I beni sono di tutti

Luigino Bruni in poche frasi fornisce la sintesi dell’esperienza francescana:

La rivoluzione francescana consisteva nel trattare i beni come beni pubblici e comuni: ogni bene è un comune, quindi un bene indivisibile e non appropriabile dal singolo individuo. Talmente pubblico da appartenere a tutti, e non solo alla comunità francescana. Torna quella fraternità cosmica del Cantico di frate sole..
…Quel divieto assoluto di maneggiare denaro e di essere proprietari di qualcosa (sine proprio) era dunque una strada maestra per custodire questa dimensione “pubblica” essenziale di tutti i beni. È l’apoteosi della gratuità: rinunciare a una capacità e libertà umana (usare denaro)…per farsi garanti e custodi di un valore comune.

In un mondo fondato sullo scambio di denaro, la neutralità garantita dalla povertà si era sviluppata grazie a quell’indirizzo originario.
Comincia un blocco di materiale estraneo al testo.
theorem preRequest_keeps (p : Params) (r : ℕ) (queue : Bool) (b : Block) :
    Keeps p b (preRequest p r queue b) := by
  unfold preRequest
  try dsimp only
  repeat' first
    | with_reducible apply Keeps.refl
    | with_reducible apply Keeps.next (updRing_keeps p _ _ _)
    | with_reducible apply Keeps.next (trRing_keeps _ _ _ _ _ _ _)
    | with_reducible apply Keeps.next (takePoint_keeps _ _ _ _)
    | with_reducible apply Keeps.next (preIgnore_keeps p _)
    | with_reducible apply Keeps.foldl
    | split
    | (intro _; try dsimp only)

theorem preResumeAt_keeps (p : Params) (r : ℕ) (b : Block) :
    Keeps p b (preResumeAt p r b) := by
  unfold preResumeAt
  try dsimp only
  repeat' first
    | with_reducible apply Keeps.refl
    | with_reducible apply Keeps.next (updRing_keeps p _ _ _)
    | with_reducible apply Keeps.next (toRun_keeps _ _ _)
    | with_reducible apply Keeps.next (preIgnore_keeps p _)
    | with_reducible apply Keeps.foldl
    | split
    | (intro _; try dsimp only)

theorem preCtrl_keeps (p : Params) (v : Word32) (b : Block) :
    Keeps p b (preCtrl p v b) := by
  unfold preCtrl
  try dsimp only
  repeat' first
    | with_reducible apply Keeps.refl
    | with_reducible apply Keeps.next (wr_keeps _ _ _ _)
    | with_reducible apply Keeps.next (preRequest_keeps _ _ _ _)
    | with_reducible apply Keeps.next (preResumeAt_keeps _ _ _)
    | with_reducible apply Keeps.foldl
    | split
    | (intro _; try dsimp only)

theorem discardOne_keeps (p : Params) (h : ℕ) (b : Block) :
    Keeps p b (discardOne p h b) := by
  unfold discardOne
  try dsimp only
  repeat' first
    | with_reducible apply Keeps.refl
    | with_reducible apply Keeps.next (updEnt_keeps p _ _ _)
    | with_reducible apply Keeps.next (voidW_keeps p _ _)
    | with_reducible apply Keeps.next (cancelEntry_keeps _ _ _)
    | with_reducible apply Keeps.foldl
    | split
    | (intro _; try dsimp only)

theorem uncount_keeps (p : Params) (h : ℕ) (b : Block) :
    Keeps p b (uncount h b) := by
  unfold uncount
  try dsimp only
  repeat' first
    | with_reducible apply Keeps.refl
    | with_reducible apply Keeps.next (updEnt_keeps p _ _ _)
    | with_reducible apply Keeps.next (voidW_keeps p _ _)
    | with_reducible apply Keeps.next (updSub_keeps p _ _ _ _)
    | with_reducible apply Keeps.when
    | with_reducible apply Keeps.foldl
    | split
    | refine Keeps.free (by intro f hf; cases f <;> first | exact absurd (by decide) hf | dsimp only [agree]) ?_
    | (intro _; try dsimp only)

theorem lcFire_keeps (p : Params) (q : PReq) (b : Block) :
    Keeps p b (lcFire p q b) := by
  unfold lcFire
  try dsimp only
  repeat' first
    | with_reducible apply Keeps.refl
    | with_reducible apply Keeps.next (preRequest_keeps _ _ _ _)
    | with_reducible apply Keeps.foldl
    | split
    | refine Keeps.free (by intro f hf; cases f <;> first | exact absurd (by decide) hf | dsimp only [agree]) ?_
    | (intro _; try dsimp only)

theorem enterSeg_keeps (p : Params) (r : ℕ) (h : SegHdr) (body : List (BitVec 256)) (b : Block) :
    Keeps p b (enterSeg p r h body b) := by
  unfold enterSeg
  try dsimp only
  repeat' first
    | with_reducible apply Keeps.refl
    | with_reducible apply Keeps.next (updWalk_keeps p _ _ _)
    | with_reducible apply Keeps.next (walkOn_keeps _ _ _)
    | with_reducible apply Keeps.foldl
    | split
    | (intro _; try dsimp only)

theorem badSeek_keeps (p : Params) (r : ℕ) (x2 : Seek) (b : Block) :
    Keeps p b (badSeek p r x2 b) := by
  unfold badSeek
  try dsimp only
  repeat' first
    | with_reducible apply Keeps.refl
    | with_reducible apply Keeps.next (walkFault_keeps _ _ _ _ _ _)
    | with_reducible apply Keeps.foldl
    | split
    | (intro _; try dsimp only)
Qui ancora Bruni lo racconta:

Le centinaia di Monti di Pietà che i francescani minori fondarono (senza esserne proprietari) dalla seconda metà del Quattrocento non sarebbero nati senza quella fedeltà totale al non uso del denaro. Quelle banche diverse furono l’approdo maturo di quell’antica castità, di quella loro enorme competenza fiorita dal divieto non negoziabile di maneggiare moneta: non potendola maneggiare per se stessi la maneggiarono per i poveri, usarono la loro competenza solo per il Bene comune. ….

Quello che è sopravvissuto dello spirito di Francesco è il contrario del capitalismo fondato sull’esproprio dei beni comuni: considerando i beni come cosa di tutti andavano amministrati per il bene di tutti e non per il profitto dell’individuo.